■ **WHAT TO WORK ON**: Find the string "bytes" in the records. Copy each line that has it.

■ **SOURCE DATA**:
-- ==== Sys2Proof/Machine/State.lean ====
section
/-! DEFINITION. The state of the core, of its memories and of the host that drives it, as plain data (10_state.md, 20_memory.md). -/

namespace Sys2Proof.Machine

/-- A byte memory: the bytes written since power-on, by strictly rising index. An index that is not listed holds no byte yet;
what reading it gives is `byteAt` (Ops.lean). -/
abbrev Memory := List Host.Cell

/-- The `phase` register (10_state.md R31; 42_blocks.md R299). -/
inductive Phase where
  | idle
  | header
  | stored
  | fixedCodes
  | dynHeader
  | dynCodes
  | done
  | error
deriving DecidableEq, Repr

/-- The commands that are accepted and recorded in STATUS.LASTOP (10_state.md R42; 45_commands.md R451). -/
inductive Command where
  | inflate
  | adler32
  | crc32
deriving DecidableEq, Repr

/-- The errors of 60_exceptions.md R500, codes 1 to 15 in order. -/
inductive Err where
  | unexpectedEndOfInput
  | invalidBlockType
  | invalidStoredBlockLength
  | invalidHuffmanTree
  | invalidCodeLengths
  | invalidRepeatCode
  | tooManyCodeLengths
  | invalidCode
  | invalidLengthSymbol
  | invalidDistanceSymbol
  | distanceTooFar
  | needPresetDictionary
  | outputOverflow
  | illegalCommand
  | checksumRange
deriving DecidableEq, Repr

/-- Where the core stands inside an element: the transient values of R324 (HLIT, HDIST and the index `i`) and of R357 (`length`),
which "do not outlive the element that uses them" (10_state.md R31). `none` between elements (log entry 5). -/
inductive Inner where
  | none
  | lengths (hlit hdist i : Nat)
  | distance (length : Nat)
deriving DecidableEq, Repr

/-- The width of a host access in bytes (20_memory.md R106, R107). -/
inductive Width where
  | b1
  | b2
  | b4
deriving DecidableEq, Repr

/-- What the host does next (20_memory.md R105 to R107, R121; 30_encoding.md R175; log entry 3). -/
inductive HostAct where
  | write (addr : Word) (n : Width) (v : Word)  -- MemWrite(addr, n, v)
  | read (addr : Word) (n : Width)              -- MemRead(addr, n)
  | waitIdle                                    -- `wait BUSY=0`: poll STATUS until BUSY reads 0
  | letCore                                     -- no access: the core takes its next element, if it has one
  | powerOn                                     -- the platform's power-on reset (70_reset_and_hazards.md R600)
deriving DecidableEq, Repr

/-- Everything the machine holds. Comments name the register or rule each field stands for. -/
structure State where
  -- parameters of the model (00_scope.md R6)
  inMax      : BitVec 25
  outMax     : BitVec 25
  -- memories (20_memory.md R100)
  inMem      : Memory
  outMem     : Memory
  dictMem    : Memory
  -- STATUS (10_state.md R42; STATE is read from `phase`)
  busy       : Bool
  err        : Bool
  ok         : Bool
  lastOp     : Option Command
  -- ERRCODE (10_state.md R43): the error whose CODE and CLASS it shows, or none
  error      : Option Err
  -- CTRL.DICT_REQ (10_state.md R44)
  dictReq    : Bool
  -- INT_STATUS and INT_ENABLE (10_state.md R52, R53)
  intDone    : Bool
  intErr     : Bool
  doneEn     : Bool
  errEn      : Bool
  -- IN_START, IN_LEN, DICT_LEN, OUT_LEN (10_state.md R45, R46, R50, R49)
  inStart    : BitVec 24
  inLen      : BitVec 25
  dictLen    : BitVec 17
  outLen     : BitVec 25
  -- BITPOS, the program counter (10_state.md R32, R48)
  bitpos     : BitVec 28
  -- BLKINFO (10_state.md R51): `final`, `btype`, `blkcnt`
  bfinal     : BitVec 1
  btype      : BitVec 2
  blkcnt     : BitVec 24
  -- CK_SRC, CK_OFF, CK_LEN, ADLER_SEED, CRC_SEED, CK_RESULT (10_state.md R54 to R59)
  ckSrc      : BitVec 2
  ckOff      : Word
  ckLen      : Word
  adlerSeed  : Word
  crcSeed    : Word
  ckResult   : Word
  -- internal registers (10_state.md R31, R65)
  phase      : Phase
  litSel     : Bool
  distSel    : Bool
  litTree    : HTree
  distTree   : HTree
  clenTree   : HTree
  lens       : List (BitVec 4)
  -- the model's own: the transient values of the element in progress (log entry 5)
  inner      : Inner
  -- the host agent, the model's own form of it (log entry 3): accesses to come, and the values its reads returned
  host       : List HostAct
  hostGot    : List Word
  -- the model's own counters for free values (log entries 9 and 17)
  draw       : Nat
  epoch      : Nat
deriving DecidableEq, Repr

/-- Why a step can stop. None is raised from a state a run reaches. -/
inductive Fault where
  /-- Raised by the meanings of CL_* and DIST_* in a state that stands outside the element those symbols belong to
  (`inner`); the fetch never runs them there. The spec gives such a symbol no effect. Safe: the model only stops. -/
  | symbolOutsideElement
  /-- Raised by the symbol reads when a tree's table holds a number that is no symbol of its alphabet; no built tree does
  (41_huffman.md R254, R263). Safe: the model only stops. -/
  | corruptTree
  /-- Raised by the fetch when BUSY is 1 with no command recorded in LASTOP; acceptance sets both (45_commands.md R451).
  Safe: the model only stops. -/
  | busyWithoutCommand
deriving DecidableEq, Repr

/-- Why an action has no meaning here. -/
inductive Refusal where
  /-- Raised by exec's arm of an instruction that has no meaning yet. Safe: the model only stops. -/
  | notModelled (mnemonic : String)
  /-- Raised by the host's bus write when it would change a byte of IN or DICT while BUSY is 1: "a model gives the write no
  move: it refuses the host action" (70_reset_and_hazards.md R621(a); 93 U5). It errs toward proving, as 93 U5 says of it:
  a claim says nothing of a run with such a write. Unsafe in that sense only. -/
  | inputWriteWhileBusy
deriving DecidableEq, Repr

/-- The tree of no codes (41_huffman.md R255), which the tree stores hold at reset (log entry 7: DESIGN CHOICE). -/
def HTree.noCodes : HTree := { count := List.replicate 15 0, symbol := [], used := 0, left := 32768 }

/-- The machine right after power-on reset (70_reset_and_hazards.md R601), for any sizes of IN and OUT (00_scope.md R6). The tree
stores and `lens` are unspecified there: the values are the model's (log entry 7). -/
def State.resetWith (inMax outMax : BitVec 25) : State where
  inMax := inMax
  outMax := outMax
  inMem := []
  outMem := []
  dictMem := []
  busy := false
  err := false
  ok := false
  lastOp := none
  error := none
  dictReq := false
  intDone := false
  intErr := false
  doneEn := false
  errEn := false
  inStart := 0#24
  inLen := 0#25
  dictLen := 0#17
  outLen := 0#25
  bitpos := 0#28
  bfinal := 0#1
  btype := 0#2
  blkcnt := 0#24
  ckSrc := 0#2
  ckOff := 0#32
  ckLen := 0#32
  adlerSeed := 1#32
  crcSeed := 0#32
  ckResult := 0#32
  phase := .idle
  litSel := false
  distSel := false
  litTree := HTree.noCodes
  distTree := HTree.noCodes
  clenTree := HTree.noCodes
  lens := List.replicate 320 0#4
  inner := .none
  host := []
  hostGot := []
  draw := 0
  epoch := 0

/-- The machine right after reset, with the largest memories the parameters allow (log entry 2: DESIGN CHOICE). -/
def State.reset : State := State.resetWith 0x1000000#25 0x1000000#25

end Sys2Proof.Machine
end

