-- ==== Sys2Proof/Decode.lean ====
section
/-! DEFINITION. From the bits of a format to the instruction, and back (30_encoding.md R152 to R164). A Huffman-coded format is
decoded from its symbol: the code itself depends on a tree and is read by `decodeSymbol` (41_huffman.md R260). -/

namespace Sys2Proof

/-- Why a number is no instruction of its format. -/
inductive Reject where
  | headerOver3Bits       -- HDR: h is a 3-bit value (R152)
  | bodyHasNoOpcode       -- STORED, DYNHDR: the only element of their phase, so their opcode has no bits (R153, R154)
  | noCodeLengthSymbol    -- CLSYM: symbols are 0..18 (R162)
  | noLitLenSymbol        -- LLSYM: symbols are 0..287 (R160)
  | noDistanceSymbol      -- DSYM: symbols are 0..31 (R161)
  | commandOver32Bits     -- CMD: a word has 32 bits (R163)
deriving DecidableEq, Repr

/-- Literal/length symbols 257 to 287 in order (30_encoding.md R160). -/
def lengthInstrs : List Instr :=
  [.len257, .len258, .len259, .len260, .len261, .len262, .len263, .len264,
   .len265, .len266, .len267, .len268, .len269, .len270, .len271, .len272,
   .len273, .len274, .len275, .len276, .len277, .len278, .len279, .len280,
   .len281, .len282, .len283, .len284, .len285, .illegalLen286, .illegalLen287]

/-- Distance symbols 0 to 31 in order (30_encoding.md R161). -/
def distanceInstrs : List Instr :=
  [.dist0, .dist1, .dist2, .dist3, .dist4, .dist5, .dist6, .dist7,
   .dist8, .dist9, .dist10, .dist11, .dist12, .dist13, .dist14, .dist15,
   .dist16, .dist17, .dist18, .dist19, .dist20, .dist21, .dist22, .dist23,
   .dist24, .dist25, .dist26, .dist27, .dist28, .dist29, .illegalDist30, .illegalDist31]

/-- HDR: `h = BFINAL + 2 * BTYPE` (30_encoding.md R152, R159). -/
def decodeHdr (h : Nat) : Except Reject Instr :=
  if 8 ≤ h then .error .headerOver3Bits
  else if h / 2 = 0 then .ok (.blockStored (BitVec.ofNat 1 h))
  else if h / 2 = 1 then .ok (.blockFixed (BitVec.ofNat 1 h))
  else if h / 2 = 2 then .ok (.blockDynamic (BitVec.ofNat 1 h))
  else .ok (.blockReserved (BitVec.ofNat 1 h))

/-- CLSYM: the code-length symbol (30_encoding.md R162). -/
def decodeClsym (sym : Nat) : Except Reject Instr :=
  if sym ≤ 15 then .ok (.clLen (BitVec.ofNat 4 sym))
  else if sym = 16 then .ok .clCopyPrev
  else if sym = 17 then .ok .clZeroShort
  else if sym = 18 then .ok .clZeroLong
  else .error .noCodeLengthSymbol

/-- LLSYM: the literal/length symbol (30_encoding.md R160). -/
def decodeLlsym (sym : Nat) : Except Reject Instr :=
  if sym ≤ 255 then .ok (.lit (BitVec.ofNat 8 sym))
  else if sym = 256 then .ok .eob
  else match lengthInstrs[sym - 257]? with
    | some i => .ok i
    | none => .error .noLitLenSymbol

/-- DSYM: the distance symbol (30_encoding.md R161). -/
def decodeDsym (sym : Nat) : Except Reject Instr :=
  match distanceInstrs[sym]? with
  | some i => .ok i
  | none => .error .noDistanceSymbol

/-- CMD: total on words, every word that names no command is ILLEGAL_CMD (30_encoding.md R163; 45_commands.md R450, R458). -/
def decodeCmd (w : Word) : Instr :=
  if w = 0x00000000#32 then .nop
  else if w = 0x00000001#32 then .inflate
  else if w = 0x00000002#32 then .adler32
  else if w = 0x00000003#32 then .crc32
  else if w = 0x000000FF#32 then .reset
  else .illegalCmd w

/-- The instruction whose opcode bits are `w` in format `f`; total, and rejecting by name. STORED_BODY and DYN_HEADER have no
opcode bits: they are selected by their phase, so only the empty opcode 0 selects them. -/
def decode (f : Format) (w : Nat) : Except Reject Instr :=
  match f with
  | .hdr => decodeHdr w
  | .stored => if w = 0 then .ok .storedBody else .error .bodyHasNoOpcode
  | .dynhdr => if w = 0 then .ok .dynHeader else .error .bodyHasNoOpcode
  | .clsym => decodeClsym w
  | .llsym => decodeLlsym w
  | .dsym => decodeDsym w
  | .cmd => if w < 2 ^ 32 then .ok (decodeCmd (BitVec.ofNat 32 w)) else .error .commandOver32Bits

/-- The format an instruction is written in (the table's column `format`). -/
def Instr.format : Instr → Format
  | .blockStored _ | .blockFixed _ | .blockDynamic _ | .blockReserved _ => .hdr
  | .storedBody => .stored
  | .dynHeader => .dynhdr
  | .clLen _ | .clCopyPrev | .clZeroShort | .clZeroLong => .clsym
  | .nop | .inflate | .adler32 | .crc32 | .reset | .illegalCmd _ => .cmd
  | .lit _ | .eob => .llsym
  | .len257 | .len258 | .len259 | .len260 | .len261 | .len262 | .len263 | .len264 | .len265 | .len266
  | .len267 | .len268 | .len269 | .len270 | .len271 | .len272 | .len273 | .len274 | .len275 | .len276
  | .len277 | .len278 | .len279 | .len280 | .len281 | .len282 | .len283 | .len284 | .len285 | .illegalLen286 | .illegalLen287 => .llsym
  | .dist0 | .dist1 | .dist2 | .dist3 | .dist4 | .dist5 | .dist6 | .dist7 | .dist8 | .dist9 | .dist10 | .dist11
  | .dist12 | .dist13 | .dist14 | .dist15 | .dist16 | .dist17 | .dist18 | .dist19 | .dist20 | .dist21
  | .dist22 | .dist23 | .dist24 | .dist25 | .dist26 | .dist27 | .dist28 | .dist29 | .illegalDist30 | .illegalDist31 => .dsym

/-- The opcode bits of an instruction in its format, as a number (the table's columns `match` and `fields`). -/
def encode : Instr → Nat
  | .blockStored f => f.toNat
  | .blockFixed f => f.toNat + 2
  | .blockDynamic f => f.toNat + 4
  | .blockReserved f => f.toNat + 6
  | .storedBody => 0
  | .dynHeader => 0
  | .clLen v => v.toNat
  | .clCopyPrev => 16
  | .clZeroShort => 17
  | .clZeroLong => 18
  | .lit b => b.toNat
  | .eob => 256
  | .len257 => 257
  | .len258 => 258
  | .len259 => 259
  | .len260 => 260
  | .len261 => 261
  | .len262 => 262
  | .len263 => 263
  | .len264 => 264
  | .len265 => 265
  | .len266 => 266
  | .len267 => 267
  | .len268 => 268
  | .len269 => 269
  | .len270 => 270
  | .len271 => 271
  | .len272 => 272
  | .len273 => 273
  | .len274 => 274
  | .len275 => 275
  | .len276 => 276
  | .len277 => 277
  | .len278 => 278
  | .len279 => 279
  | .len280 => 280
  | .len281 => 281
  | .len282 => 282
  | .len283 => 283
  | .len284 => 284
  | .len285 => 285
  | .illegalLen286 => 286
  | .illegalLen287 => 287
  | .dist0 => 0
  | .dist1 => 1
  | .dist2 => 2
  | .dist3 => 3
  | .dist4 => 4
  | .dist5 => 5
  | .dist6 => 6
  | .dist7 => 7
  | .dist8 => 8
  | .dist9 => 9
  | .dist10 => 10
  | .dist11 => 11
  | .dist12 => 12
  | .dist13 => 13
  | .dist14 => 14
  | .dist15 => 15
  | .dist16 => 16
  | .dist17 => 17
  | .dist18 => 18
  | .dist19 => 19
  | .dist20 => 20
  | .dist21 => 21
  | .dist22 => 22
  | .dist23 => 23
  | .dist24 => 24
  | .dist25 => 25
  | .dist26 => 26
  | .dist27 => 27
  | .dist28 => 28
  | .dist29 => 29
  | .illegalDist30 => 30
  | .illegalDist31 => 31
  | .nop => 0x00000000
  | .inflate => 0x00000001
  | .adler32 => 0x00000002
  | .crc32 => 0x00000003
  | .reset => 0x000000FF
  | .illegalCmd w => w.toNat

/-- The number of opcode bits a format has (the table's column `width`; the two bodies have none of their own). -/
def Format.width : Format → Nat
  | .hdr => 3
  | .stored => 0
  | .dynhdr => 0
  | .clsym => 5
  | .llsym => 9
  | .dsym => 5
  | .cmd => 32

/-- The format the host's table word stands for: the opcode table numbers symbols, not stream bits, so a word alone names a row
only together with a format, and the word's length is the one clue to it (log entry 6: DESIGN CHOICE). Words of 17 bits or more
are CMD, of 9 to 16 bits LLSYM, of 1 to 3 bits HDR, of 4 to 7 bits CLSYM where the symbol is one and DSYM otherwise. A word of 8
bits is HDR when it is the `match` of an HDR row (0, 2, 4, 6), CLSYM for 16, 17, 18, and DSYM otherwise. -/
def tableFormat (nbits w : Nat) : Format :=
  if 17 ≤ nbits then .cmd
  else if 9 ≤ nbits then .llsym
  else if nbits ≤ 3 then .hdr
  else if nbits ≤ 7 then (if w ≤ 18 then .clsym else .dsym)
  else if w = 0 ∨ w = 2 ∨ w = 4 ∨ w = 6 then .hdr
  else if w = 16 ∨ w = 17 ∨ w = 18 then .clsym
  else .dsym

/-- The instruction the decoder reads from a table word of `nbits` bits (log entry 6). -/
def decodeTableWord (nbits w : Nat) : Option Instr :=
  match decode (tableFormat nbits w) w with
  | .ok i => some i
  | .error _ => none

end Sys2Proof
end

■ **RESPONSE AREA**:
/-- A byte memory: the bytes written since power-on, by strictly rising index. An index that is not listed holds no byte yet;
/-- The width of a host access in bytes (20_memory.md R106, R107). -/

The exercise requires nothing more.